- Directed by: Ron Vignone
- Written by: Ron Vignone Joe Forte
- Produced by: Ron Vignone Joe Forte Tricia Linklater
- Starring: Ben Koldyke; Pamela Moore Somers; Rebecca Rosenak; Samuel Bliss Cooper; David Bel Ayche;
- Cinematography: Christopher C. Pearson
- Edited by: Ron Vignone
- Music by: Steve Bissinger Jamie Blanks
- Distributed by: Breaking Glass Pictures
- Release date: 2003 (Dances With Films);
- Running time: 90 minutes
- Country: United States
- Language: English

= Say I Do (2003 film) =

Say I Do is a 2003 American romantic comedy-drama film directed by Ron Vignone, starring Ben Koldyke, Pamela Moore Somers, Rebecca Rosenak, Samuel Bliss Cooper and David Bel Ayche.

==Cast==
- Ben Koldyke as Ben
- Pamela Moore Somers as Sydney
- Rebecca Rosenak as Patricia
- Samuel Bliss Cooper as Michael
- David Bel Ayche as David
- Don O. Knowlton as The Best Man

==Reception==
Eric Campos of Film Threat wrote a positive review of the film.

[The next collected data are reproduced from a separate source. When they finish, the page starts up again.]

-- ==== Sys2Proof/Machine/Execution.lean ====
section
/-! DEFINITION. Executions without end, and the fairness a claim about one may assume (spec/40_engine_cycle.md R80 to R82,
60_exceptions.md R218, R228, 70_reset_and_hazards.md R259). A single `State` holds the finitely many actions that are known
to come; an execution gives every step its action anew, so it holds any interleaving, for ever (log 28). -/

namespace Sys2Proof.Machine

/-- An infinite execution: at each point a state, the action taken there, and whether the host has a step request
outstanding. Each action is enabled when it is taken (R80), since the step answers a next state. -/
structure Execution where
  /-- the state at each point -/
  state : Nat → State
  /-- the action taken at each point (R83, R216) -/
  action : Nat → Action
  /-- is the host requesting an engine step at this point? It may at any cadence, or never (R82, R228) -/
  request : Nat → Bool
  /-- the next state is what `step` answers when this action is the one that is due -/
  steps : ∀ n, step ((state n).setAgenda [action n]) = .next (state (n + 1))
  /-- an engine step is a response to a step request (R82) -/
  responds : ∀ n, action n = .engine → request n = true

/-- The condition holds at every point from `n` on. -/
def Execution.always (n : Nat) (p : Nat → Prop) : Prop := ∀ m, n ≤ m → p m

/-- The condition holds at some point from `n` on. -/
def Execution.eventually (n : Nat) (p : Nat → Prop) : Prop := ∃ m, n ≤ m ∧ p m

/-- Weak fairness for the ticker: once it stays enabled, `shutdown = 0`, it steps (R81, R218, R259). The host can not
stop it before the shutdown (R228). -/
def Execution.tickerFair (x : Execution) : Prop :=
  ∀ n, Execution.always n (fun m => (x.state m).shutdown = false) → Execution.eventually n (fun m => x.action m = .tick)

/-- Weak fairness for the engine: once it stays enabled and the host keeps requesting steps, it steps (R81, R82, R259). -/
def Execution.engineFair (x : Execution) : Prop :=
  ∀ n, Execution.always n
      (fun m => x.request m = true ∧ (x.state m).status = .running ∧ (x.state m).shutdown = false) →
    Execution.eventually n (fun m => x.action m = .engine)

/-- Weak fairness for each agent: the only liveness a claim may take as a premise (R82, R259). It bounds no ratio. -/
def Execution.fair (x : Execution) : Prop := x.tickerFair ∧ x.engineFair

end Sys2Proof.Machine
end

Manny Lewis of the Seattle Post-Intelligencer wrote that the film "succeeds" as a "lens through which an impending marriage can be seen gradually shedding its formalities and pageantry until the only things remaining are the real people involved." Lewis also praised the performances, writing that the actors "embody their roles so convincingly that what's onscreen always feels authentic."

Ted Fry of The Seattle Times wrote: "Largely relying on improvisation, the movie is nicely characterized and moves along at a good clip, but without quite enough laughs or tearful moments to keep up with the concept."